[Date Prev][Date Next][Thread Prev][Thread Next][Date Index][Thread Index]
Re: [idn] Thoughts on nameprep
- To: idn@ops.ietf.org
- Subject: Re: [idn] Thoughts on nameprep
- From: "Adam M. Costello" <amc@cs.berkeley.edu>
- Date: Sun, 11 Mar 2001 00:51:48 +0000
- Delivery-date: Sat, 10 Mar 2001 16:53:49 -0800
- Envelope-to: idn-data@psg.com
- User-Agent: Mutt/1.3.15i
"D. J. Bernstein" <djb@cr.yp.to> wrote:
> How will the bad names appear?
Hostnames will appear in text files and other electronic documents in
a variety of encodings, not just Unicode. They may have undergone
arbitrary transcoding in the past. In order to do a lookup on those
hostnames, they must eventually be transcoded to Unicode. If that
transcoder is not required to output normalization form KC, then it
could very easily produce a bad name.
Not all the precomposed characters that exist in Unicode 3.0 existed in
earlier versions. There are probably some transcoders still in use that
cannot produce good names because they were written before the required
code points were assigned. And those transcoders may be perfectly
adequate for their intended purpose, which may be competely unrelated to
domain names.
Therefore, an application that is concerned with domain names would be
wise not to make assumptions about Unicode text that is handed to it,
but instead to perform its own normalization.
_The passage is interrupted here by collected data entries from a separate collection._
-- Chunks.

def chunksOf (s : State) (k : Coll) : List Chunk := if k.reshard then stepChunks s k else collChunks s k
def nextChunk (s : State) (k : Coll) : Option Chunk := (chunksOf s k)[k.next]?
/-- R258: a BCAST whose root is not a member. -/
def badRoot (s : State) (k : Coll) : Bool := !k.reshard && k.kind == 4 && decide (commN (k.word s) ≤ k.arg)
/-- What a chunk reads of its source. -/
def chunkSource (s : State) (k : Coll) (c : Chunk) : CollGot :=
  match c.src with
  | none => ⟨[], [], 0⟩
  | some o =>
    if k.reshard then
      match c.dests with
      | r :: _ => let g := streamBytes s k (rankCoord k.map r k.step.axis); { g with bytes := bytesAt o c.len g.bytes }
      | [] => ⟨[], [], 0⟩
    else let g := collRead s k false (k.src + o) c.len; { g with bytes := overWords k.words (k.src + o) g.bytes }
/-- The aligned words of which a chunk reads a part, with their bytes as they are now, beside those kept from before (R280). -/
def chunkWords (s : State) (k : Coll) (c : Chunk) : Tab (List Byte) :=
  match c.src with
  | none => k.words
  | some o =>
    if k.reshard then k.words
    else (partWords (k.src + o) c.len).foldl (fun t w =>
      match tabFind t w with | some _ => t | none => tabPut t w (collRead s k false (8 * w) 8).bytes) k.words
/-- Are bytes of the receive scratch still to be written there? -/
def scratchBehind (s : State) (k : Coll) : Bool :=
  let w := k.word s
  s.wbs.any fun x => x.owner == 0 && decide (commScratch w ≤ x.pa) && decide (x.pa < commScratch w + 65536 * commScr w)
/-- Is a chunk ready (R391)? -/
def chunkReady (s : State) (k : Coll) (c : Chunk) : Bool :=
  let landed := fun (r : Nat) => match findPiece s k r c.off with | some p => p.whole | none => false
  (if c.comb && k.kern.isSome then (chunkResult k c).isSome else c.take.all landed) &&
    c.dests.all (fun r => decide (0 < commHeld s k.comm r)) &&
    (c.dests.isEmpty || !(sourceFull s (collFlow k.comm k.kind))) && mayCharge s (commJob (k.word s)) 1 &&
    !(collBack s k) && !(scratchBehind s k) && !(readWaits k (chunkSource s k c)) && !(c.write && collHeld s k (k.dst + c.off) c.len)
/-- The collective of a communicator, if a chunk of it can start. -/
def startable (s : State) (comm : Nat) : Option (Coll × Chunk) :=
  match currentColl s comm with
  | none => none
  | some k =>
    match nextChunk s k with
    | none => none
    | some c => if k.running then none else if badRoot s k || chunkReady s k c then some (k, c) else none
/-- The communicators of an engine. -/
def engineComms (s : State) (eng : Nat) : List Nat :=
  (s.colls.map Coll.comm).foldl (fun l c => if commEngine (commWord s c) = eng then setAdd l c else l) []
def engineBusy (s : State) (eng : Nat) : Option Coll :=
  s.colls.find? fun k => k.running && commEngine (k.word s) == eng
/-- The engine's choice at a chunk boundary (R391): the lowest class, then the next communicator after the last served. -/
def engineChoice (s : State) (eng : Nat) : Option (Coll × Chunk) :=
  let ready := (engineComms s eng).filter fun c => (startable s c).isSome
  let low := ready.foldl (fun m c => min m (commClass (commWord s c))) 3
  let l := ready.filter fun c => commClass (commWord s c) == low
  let last := tabGet 0 s.served eng
  let pick := match l.find? fun c => decide (last ≤ c) with | some c => some c | none => l.head?
  pick.bind (startable s)
/-- What a chunk takes from the scratch: destination offset, bytes. -/
def chunkParts (s : State) (k : Coll) (c : Chunk) : List (Nat × List Byte) :=
  c.take.flatMap fun r => match findPiece s k r c.off with | some p => pieceParts s k p | none => []
/-- The bytes that a chunk writes: the combination, its own bytes, or the pieces that it takes. -/
def chunkOut (s : State) (k : Coll) (c : Chunk) (own : List Byte) : List (Nat × List Byte) :=
  if c.comb then
    match k.kern with
    | some _ => [(c.off, (chunkResult k c).getD [])]
    | none =>
      let ps := s.pieces.filter fun p => p.comm == k.comm && p.seq == k.seq && p.step == k.rstep && p.off == c.off &&
        c.take.contains p.src
      [(c.off, reduceBytes k.ty k.op (own :: ps.map (pieceBytes s k)))]
  else if c.take.isEmpty then [(c.off, own)]
  else chunkParts s k c
/-- Poison in a piece that a chunk takes. -/
def chunkPoison (s : State) (k : Coll) (c : Chunk) : Bool :=
  c.take.any fun r => match findPiece s k r c.off with | some p => p.poison | none => false
/-- A chunk reads, combines, writes and sends (R391). -/
def runChunk (s : State) (k : Coll) (c : Chunk) (own : List Byte) : State :=
  let out := chunkOut s k c own
  let bad := k.reduces && (anyBad k.ty own || (c.write && out.any fun x => anyBad k.ty x.2))
  let k := { k with running := true, due := s.cycle + ceilDiv c.len 512, nf := k.nf || bad, words := chunkWords s k c, far := [] }
  let s := { chargeJob s (commJob (k.word s)) 1 c.len with
    served := tabPut s.served (commEngine (k.word s)) (k.comm + 1) }
  let whole := (out.map Prod.snd).flatten
  let s := c.dests.foldl (fun s r =>
    sendPiece (setHeld s k.comm r (commHeld s k.comm r - 1)) k (if k.reshard then k.step.kind else k.kind) r c.off whole) s
  let s := if c.feed then sendPiece s k k.kind (commRank (k.word s)) c.off own else s
  let k := if k.reshard && !c.take.isEmpty then
      { k with recv := k.recv ++ c.take.map fun r => (r, c.off, ((chunkParts s k c).map Prod.snd).flatten) }
    else k
  let x := if c.write then out.foldl (fun (x : State × Coll) w => collPut x.1 x.2 (k.dst + w.1) w.2) (s, k) else (s, k)
  putColl x.1 x.2
def execCollectiveChunkStart (eng : Nat) (s : State) : Host.Outcome State Fault Refusal :=
  .next (if (engineBusy s eng).isSome then s
    else
      match engineChoice s eng with
      | none => s
      | some (k, c) =>
        if badRoot s k || !(collRoutes s k) || !(c.dests.all fun r => routable s (commPkg s (k.word s) r)) then failColl s k 4
        else
          let s := collFlush s k
          if collBack s k then s else
          let g := chunkSource s k c
          if g.err ≠ 0 then failColl s k g.err
          else if chunkPoison s k c then failColl s k 2
          else if !g.missing.isEmpty then askFar s k g.missing
          else runChunk s k c g.bytes)
/-- Has an engine's chunk had its time: two ridge cycles to a cycle (R390; log 38)? -/
def chunkOver (s : State) (eng : Nat) : Bool := match engineBusy s eng with | some k => decide (k.due ≤ s.cycle) | none => false
/-- A chunk ends: the credits of the pieces that it took go back (R444). -/
def execCollectiveChunkEnd (eng : Nat) (s : State) : Host.Outcome State Fault Refusal :=
  .next (match engineBusy s eng with
    | none => s
    | some k =>
      if !(chunkOver s eng) then s else
      let c := nextChunk s k
      let s := match c with | some c => c.take.foldl (fun s r => usePiece s k r c.off) s | none => s
      let used := fun (b : CBlock) => match c with
        | some c => c.comb && decide (c.off ≤ b.off) && decide (b.off < c.off + c.len)
        | none => false
      putColl s { k with running := false, next := k.next + 1, blocks := k.blocks.filter fun b => !(used b) })

-- DONE and FINISH.

/-- Has this member's last write for a collective performed (R394), but for parts of words that nothing completes? -/
def doneDue (s : State) (k : Coll) : Bool :=
  !k.doneSent && !(k.leftParts.any fun p => collHeld s k p.1 p.2.length) && !k.running && k.acks.isEmpty && !(badRoot s k) &&
    (if k.reshard then k.stepsDone else decide ((collChunks s k).length ≤ k.next))
def execCollectiveDoneSend (comm : Nat) (s : State) : Host.Outcome State Fault Refusal :=
  .next (match currentColl s comm with
    | some k =>
      if !(doneDue s k) then s
      else if !(routable s (commPkg s (k.word s) 0)) then failColl s k 4
      else if !k.parts.isEmpty then
        let x := k.leftParts.foldl (fun x p => collWrite x.1 x.2 p.1 p.2) (s, { k with parts := [] })
        putColl x.1 x.2
      else
        sendMsg (putColl s { k with doneSent := true })
          (collMsg s k (k.cls s) (if k.reshard then 0 else k.kind) 0 0 (bDone + if k.nf then bNf else 0) [])
    | none => s)
/-- CNF for the issuing task (R256): in FLAGS, or pending while its context is out. -/
def raiseCnf (s : State) (tid : Nat) : State :=
  match ctxOfTid s tid with
  | some c => s.setCtx c ((s.ctx c).raise s.cycle fCNF)
  | none => updTask s tid fun t => { t with pendCnf := true }
/-- A member has its FINISH. -/
def finishColl (s : State) (k : Coll) (nf : Bool) : State :=
  match findCmd s k.cmd with
  | none => { s with colls := s.colls.filter fun x => x.cmd != k.cmd }
  | some (_, c) =>
    let s := if nf then raiseCnf s c.tid else s
    if k.reshard then endReshard s k
    else finishCmd { s with colls := s.colls.filter fun x => x.cmd != k.cmd } c

-- A message's collective.

def msgComm (m : Msg) : Nat := fldN 0 8 m.flow
def msgSeq (m : Msg) : Nat := fldN 8 24 m.flow
def msgKind (m : Msg) : Nat := fldN 16 3 m.aux
def msgRank (m : Msg) : Nat := fldN 0 16 m.aux
def msgStep (m : Msg) : Nat := fldN 72 8 m.note
def msgReshard (m : Msg) : Bool := bitAt 80 m.note
def msgDone (m : Msg) : Bool := bitAt 25 m.aux
def msgFinish (m : Msg) : Bool := bitAt 26 m.aux
def msgCollect (m : Msg) : Bool := bitAt 24 m.aux
/-- Where a message stands to this member's collectives: its collective is current, is over, or has still to come. -/
inductive CollAt where
  | now (k : Coll)
  | past
  | later
  deriving DecidableEq, Repr
def collAt (s : State) (m : Msg) : CollAt :=
  let comm := msgComm m
  let before := fun (a b : Nat) => decide ((a + 2 ^ 24 - b) % 2 ^ 24 ≥ 2 ^ 23)
  match currentColl s comm with
  | some k => if k.seq = msgSeq m then .now k else if before (msgSeq m) k.seq then .past else .later
  | none => if before (msgSeq m) (tabGet 0 s.commSeq comm) then .past else .later
/-- The checks of R258 and R389 at a piece. -/
def piecesAgree (s : State) (k : Coll) (m : Msg) : Bool :=
  let w := k.word s
  msgReshard m == k.reshard && fldN 56 16 m.note == commN w && decide (msgRank m < commN w) &&
    commPkg s w (msgRank m) == m.src &&
    (k.reshard || (msgKind m == k.kind && fldN 19 2 m.aux == k.op && fldN 21 3 m.aux == k.ty &&
      fldN 0 40 m.note == k.count && fldN 40 16 m.note == k.arg))
/-- The chunk that takes a message's piece; for a contribution of this member itself, its combining chunk. -/
def chunkFor (s : State) (k : Coll) (m : Msg) : Option Chunk :=
  let me := commRank (k.word s)
  (chunksOf s k).find? fun c => (c.take.contains (msgRank m) || (c.comb && msgRank m == me)) &&
    decide (c.off ≤ m.offset.toNat) && decide (m.offset.toNat + m.payload.length ≤ c.off + c.len)

-- Blocks of a reduction with a kernel (R416).

def regionSize (s : State) (b : Nat) : Nat := match tabFind s.bindings b with | some x => x.fsize | none => 0
/-- w6 of R396. -/
def flowLine (fsize off : Nat) : Nat := off % 2 ^ 32 % fsize / 64 * 64
/-- Does an uncollected block other than the one at an offset hold the same w6? -/
def blockClash (s : State) (k : Coll) (b off : Nat) : Bool :=
  k.blocks.any fun x => x.off != off && x.result.isNone && flowLine (regionSize s b) x.off == flowLine (regionSize s b) off
/-- Has a binding room for one more message (R415)? -/
def queueRoom (s : State) (b : Nat) : Bool :=
  match tabFind s.bindings b with | some x => decide (x.queue.length < 16) | none => false
/-- A message enters a binding's queue. -/
def enqueueMsg (s : State) (b : Nat) (m : Msg) : State :=
  match tabFind s.bindings b with
  | some x => { s with bindings := tabPut s.bindings b { x with queue := x.queue ++ [⟨s.nextId, m, false, none⟩] },
                       nextId := s.nextId + 1 }
  | none => s
/-- The piece of a message, new when this is its first message; it takes a free scratch piece and its charge (R290). -/
def openPiece (s : State) (k : Coll) (c : Chunk) (m : Msg) : State :=
  if (findPiece s k (msgRank m) c.off).isSome || msgRank m == commRank (k.word s) then s
  else
    let p : Piece := { comm := k.comm, seq := k.seq, step := k.rstep, src := msgRank m, off := c.off, len := c.len,
                       slot := (freeSlot s k).getD 0, msgs := [], poison := false }
    putPiece (chargeJob s (commJob (k.word s)) 1 c.len) p
/-- A message's bytes land in its piece of the scratch, n of them; o is its length as sent. -/
def landPiece (s : State) (k : Coll) (m : Msg) (o : Nat) (bs : List Byte) : State :=
  match chunkFor s k { m with payload := bytesAt 0 o m.payload } with
  | none => s
  | some c =>
    match findPiece s k (msgRank m) c.off with
    | none => s
    | some p =>
      let a := commScratch (k.word s) + 65536 * p.slot + (m.offset.toNat - p.off)
      putPiece (partWrite s (commJob (k.word s)) a bs) { p with msgs := p.msgs ++ [(m.offset.toNat, o, bs.length)], poison := p.poison || m.poison }
/-- The length of a message as its sender cut it: a kernel at the source may have changed it (log 37). -/
def sentLen (m : Msg) : Nat := if bitAt 126 m.note then fldN 100 13 m.note else m.payload.length
/-- The kernel that the messages of a chunk pass: in a reduction, the contributions alone (R416). -/
def kernFor (k : Coll) (c : Chunk) : Option Nat := if k.reduces && !c.comb then none else k.kern
/-- Must a collective message wait: for its collective, its step, room in the kernel's queue or scratch, or a charge? -/
def pieceWaits (s : State) (m : Msg) : Bool :=
  match collAt s m with
  | .past => false
  | .later => true
  | .now k =>
    if msgReshard m && k.reshard && decide (k.rstep < msgStep m) then true
    else if !(piecesAgree s k m) || sentLen m == 0 then false
    else
      match chunkFor s k { m with payload := bytesAt 0 (sentLen m) m.payload } with
      | none => false
      | some c =>
        let fresh := (findPiece s k (msgRank m) c.off).isNone && msgRank m != commRank (k.word s)
        (fresh && ((freeSlot s k).isNone || !(mayCharge s (commJob (k.word s)) 1))) ||
          match kernFor k c with
          | some b => !(queueRoom s b) || (k.reduces && !(msgCollect m) && blockClash s k b m.offset.toNat)
          | none => false
/-- A contribution enters its flow's kernel (R416): it is counted in its block, and with the last one the collect message is sent. -/
def countContribution (s : State) (k : Coll) (m : Msg) : State :=
  let off := m.offset.toNat
  let new : CBlock := ⟨off, m.payload.length, 0, false, none⟩
  let b := (k.blocks.find? fun x => x.off == off).getD new
  let all := decide (commN (k.word s) ≤ b.count + 1)
  let b' : CBlock := { b with count := b.count + 1, asked := all }
  let s := putColl s { k with blocks := (k.blocks.filter fun x => x.off != off) ++ [b'] }
  if all then sendMsg s (collMsg s k (k.cls s) k.kind (commRank (k.word s)) off bCollect (List.replicate b.len 0)) else s
/-- A collective message (R393, R416): it lands, or enters its flow's kernel; a member that disagrees ends the collective. An empty
piece only shows what its sender has issued. -/
def pieceArrives (s : State) (m : Msg) : State :=
  match collAt s m with
  | .now k =>
    if !(piecesAgree s k m) then failColl s k 4
    else if sentLen m = 0 then s
    else
      match chunkFor s k { m with payload := bytesAt 0 (sentLen m) m.payload } with
      | none => failColl s k 4
      | some c =>
        let s := if msgCollect m then s else openPiece s k c m
        match kernFor k c with
        | some b =>
          let s := enqueueMsg s b m
          if k.reduces && !(msgCollect m) then countContribution s k m else s
        | none => landPiece s k m (sentLen m) m.payload
  | _ => s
> Now, are you claiming that the usual keyboard interface in some locale
> will produce an e followed by a combining acute accent?
In most locales the keyboard interface doesn't produce Unicode at all,
so we also have to consider how the transcoding is performed.
Keyboard interfaces are used to input text for many many purposes. I
think it would be very presumptuous to think that one narrow purpose,
domain names, should dictate how keyboard interfaces must work.
And as I mentioned above, keyboards are not the only sources of domain
names.
At the end of the day, whether the IETF requires nameprep or not, they
can't hold a gun to anyone's head; people will still be able to write
applications that neglect to do nameprep. But I bet those applications
will cause headaches for users when they occasionally fail in very
mysterious ways (because the user cannot distinguish bad names from good
names).
AMC